Your response should be the complete listing, returned exactly as written.
--------------------
/-! ### Lanes -/

theorem State.belayDown_ok (h : Ok p κ s) [MayBly κ] {a1} : Ok p κ (State.belayDown s a1) := by
  unfold State.belayDown
  extract_lets x22 x23 x24 x25 x26
  clear_value x22
  refine @use_ok p κ x23 _ ?_ ?_
  unfold x23
  apply State.bump_ok
  apply State.setFld_ok
  assumption
  intro _
  clear_value x23
  refine @use_ok p κ x24 _ ?_ ?_
  unfold x24
  apply State.evt_ok
  assumption
  intro _
  clear_value x24
  clear_value x25
  refine @use_ok p κ x26 _ ?_ ?_
  unfold x26
  apply State.refreshBelay_ok
  apply State.sprLog_ok
  assumption
  intro _
  clear_value x26
  refine ok_ite ?_ ?_
  refine ok_foldl ?_ ?_
  assumption
  intro _ _ _
  apply State.deal_ok
  assumption
  assumption

theorem State.belayUp_ok (h : Ok p κ s) [MayBly κ] {a1} : Ok p κ (State.belayUp s a1) := by
  unfold State.belayUp
  extract_lets x22 x23
  clear_value x22
  refine @use_ok p κ x23 _ ?_ ?_
  unfold x23
  refine ok_ite ?_ ?_
  apply State.onBly_ok
  assumption
  assumption
  intro _
  clear_value x23
  apply State.refreshBelay_ok
  apply State.setFld_ok
  assumption

theorem State.pcieDown_ok (h : Ok p κ s) : Ok p κ (State.pcieDown s) := by
  unfold State.pcieDown
  refine ok_ite ?_ ?_
  assumption
  extract_lets x21
  refine @use_ok p κ x21 _ ?_ ?_
  unfold x21
  apply State.evt_ok
  apply State.bump_ok
  apply State.wrN_ok
  assumption
  intro _
  clear_value x21
  refine ok_foldl ?_ ?_
  assumption
  intro _ _ _
  refine ok_ite ?_ ?_
  apply State.evt_ok
  apply State.bump_ok
  apply State.setFld_ok
  apply State.setFld_ok
  assumption
  assumption

theorem State.pcieWidth_ok (h : Ok p κ s) {a1 a2} : Ok p κ (State.pcieWidth s a1 a2) := by
  unfold State.pcieWidth
  extract_lets x23
  refine @use_ok p κ x23 _ ?_ ?_
  unfold x23
  apply State.setFld_ok
  assumption
  intro _
  clear_value x23
  refine ok_ite ?_ ?_
  apply State.degrade_ok
  assumption
  apply State.degrade_ok
  apply State.sprLog_ok
  apply State.evt_ok
  assumption

theorem State.pcieOut_ok (h : Ok p κ s) {a1} : Ok p κ (State.pcieOut s a1) := by
  unfold State.pcieOut
  refine ok_ite ?_ ?_
  assumption
  refine ok_ite ?_ ?_
  apply State.pcieDown_ok
  assumption
  extract_lets x22
  clear_value x22
  refine ok_ite ?_ ?_
  apply State.pcieWidth_ok
  assumption
  assumption

theorem State.lineLoss_ok (h : Ok p κ s) {a1} : Ok p κ (State.lineLoss s a1) := by
  unfold State.lineLoss
  refine ok_foldl ?_ ?_
  assumption
  intro _ _ _
  refine ok_ite ?_ ?_
  apply State.refLoss_ok
  assumption
  assumption

theorem State.portDown_ok (h : Ok p κ s) {a1} : Ok p κ (State.portDown s a1) := by
  unfold State.portDown
  extract_lets x22 x23
  refine @use_ok p κ x22 _ ?_ ?_
  unfold x22
  apply State.setFld_ok
  apply State.setFld_ok
  apply State.setFld_ok
  assumption
  intro _
  clear_value x22
  clear_value x23
  apply State.lineLoss_ok
  apply State.setFld_ok
  assumption

theorem State.laneOut_ok (h : Ok p κ s) [MayBly κ] {a1 a2} : Ok p κ (State.laneOut s a1 a2) := by
  unfold State.laneOut
  refine ok_ite ?_ ?_
  extract_lets x23 x24
  clear_value x23
  refine @use_ok p κ x24 _ ?_ ?_
  unfold x24
  apply State.evt_ok
  apply State.bump_ok
  apply State.setFld_ok
  apply State.setFld_ok
  assumption
  intro _
  clear_value x24
  split
  apply State.pcieOut_ok
  assumption
  refine ok_ite ?_ ?_
  apply State.portDown_ok
  assumption
  apply State.portDown_ok
  assumption
  apply State.belayDown_ok
  assumption
  assumption
  apply State.setFld_ok
  assumption

theorem State.pcieForm_ok (h : Ok p κ s) : Ok p κ (State.pcieForm s) := by
  unfold State.pcieForm
  extract_lets x21 x22 x23 x24 x25 x26 x27 x28
  clear_value x21
  clear_value x22
  clear_value x23
  clear_value x24
  clear_value x25
  clear_value x26
  clear_value x27
  refine @use_ok p κ x28 _ ?_ ?_
  unfold x28
  apply State.wrN_ok
  assumption
  intro _
  clear_value x28
  refine ok_ite ?_ ?_
  assumption
  apply State.pcieWidth_ok
  assumption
--------------------
• _EXERCISE SOLUTION_:
/-! ### Lanes -/

theorem State.belayDown_ok (h : Ok p κ s) [MayBly κ] {a1} : Ok p κ (State.belayDown s a1) := by
  unfold State.belayDown
  extract_lets x22 x23 x24 x25 x26
  clear_value x22
  refine @use_ok p κ x23 _ ?_ ?_
  unfold x23
  apply State.bump_ok
  apply State.setFld_ok
  assumption
  intro _
  clear_value x23
  refine @use_ok p κ x24 _ ?_ ?_
  unfold x24
  apply State.evt_ok
  assumption
  intro _
  clear_value x24
  clear_value x25
  refine @use_ok p κ x26 _ ?_ ?_
  unfold x26
  apply State.refreshBelay_ok
  apply State.sprLog_ok
  assumption
  intro _
  clear_value x26
  refine ok_ite ?_ ?_
  refine ok_foldl ?_ ?_
  assumption
  intro _ _ _
  apply State.deal_ok
  assumption
  assumption

theorem State.belayUp_ok (h : Ok p κ s) [MayBly κ] {a1} : Ok p κ (State.belayUp s a1) := by
  unfold State.belayUp
  extract_lets x22 x23
  clear_value x22
  refine @use_ok p κ x23 _ ?_ ?_
  unfold x23
  refine ok_ite ?_ ?_
  apply State.onBly_ok
  assumption
  assumption
  intro _
  clear_value x23
  apply State.refreshBelay_ok
  apply State.setFld_ok
  assumption

theorem State.pcieDown_ok (h : Ok p κ s) : Ok p κ (State.pcieDown s) := by
  unfold State.pcieDown
  refine ok_ite ?_ ?_
  assumption
  extract_lets x21
  refine @use_ok p κ x21 _ ?_ ?_
  unfold x21
  apply State.evt_ok
  apply State.bump_ok
  apply State.wrN_ok
  assumption
  intro _
  clear_value x21
  refine ok_foldl ?_ ?_
  assumption
  intro _ _ _
  refine ok_ite ?_ ?_
  apply State.evt_ok
  apply State.bump_ok
  apply State.setFld_ok
  apply State.setFld_ok
  assumption
  assumption

theorem State.pcieWidth_ok (h : Ok p κ s) {a1 a2} : Ok p κ (State.pcieWidth s a1 a2) := by
  unfold State.pcieWidth
  extract_lets x23
  refine @use_ok p κ x23 _ ?_ ?_
  unfold x23
  apply State.setFld_ok
  assumption
  intro _
  clear_value x23
  refine ok_ite ?_ ?_
  apply State.degrade_ok
  assumption
  apply State.degrade_ok
  apply State.sprLog_ok
  apply State.evt_ok
  assumption

theorem State.pcieOut_ok (h : Ok p κ s) {a1} : Ok p κ (State.pcieOut s a1) := by
  unfold State.pcieOut
  refine ok_ite ?_ ?_
  assumption
  refine ok_ite ?_ ?_
  apply State.pcieDown_ok
  assumption
  extract_lets x22
  clear_value x22
  refine ok_ite ?_ ?_
  apply State.pcieWidth_ok
  assumption
  assumption

theorem State.lineLoss_ok (h : Ok p κ s) {a1} : Ok p κ (State.lineLoss s a1) := by
  unfold State.lineLoss
  refine ok_foldl ?_ ?_
  assumption
  intro _ _ _
  refine ok_ite ?_ ?_
  apply State.refLoss_ok
  assumption
  assumption

theorem State.portDown_ok (h : Ok p κ s) {a1} : Ok p κ (State.portDown s a1) := by
  unfold State.portDown
  extract_lets x22 x23
  refine @use_ok p κ x22 _ ?_ ?_
  unfold x22
  apply State.setFld_ok
  apply State.setFld_ok
  apply State.setFld_ok
  assumption
  intro _
  clear_value x22
  clear_value x23
  apply State.lineLoss_ok
  apply State.setFld_ok
  assumption

theorem State.laneOut_ok (h : Ok p κ s) [MayBly κ] {a1 a2} : Ok p κ (State.laneOut s a1 a2) := by
  unfold State.laneOut
  refine ok_ite ?_ ?_
  extract_lets x23 x24
  clear_value x23
  refine @use_ok p κ x24 _ ?_ ?_
  unfold x24
  apply State.evt_ok
  apply State.bump_ok
  apply State.setFld_ok
  apply State.setFld_ok
  assumption
  intro _
  clear_value x24
  split
  apply State.pcieOut_ok
  assumption
  refine ok_ite ?_ ?_
  apply State.portDown_ok
  assumption
  apply State.portDown_ok
  assumption
  apply State.belayDown_ok
  assumption
  assumption
  apply State.setFld_ok
  assumption

theorem State.pcieForm_ok (h : Ok p κ s) : Ok p κ (State.pcieForm s) := by
  unfold State.pcieForm
  extract_lets x21 x22 x23 x24 x25 x26 x27 x28
  clear_value x21
  clear_value x22
  clear_value x23
  clear_value x24
  clear_value x25
  clear_value x26
  clear_value x27
  refine @use_ok p κ x28 _ ?_ ?_
  unfold x28
  apply State.wrN_ok
  assumption
  intro _
  clear_value x28
  refine ok_ite ?_ ?_
  assumption
  apply State.pcieWidth_ok
  assumption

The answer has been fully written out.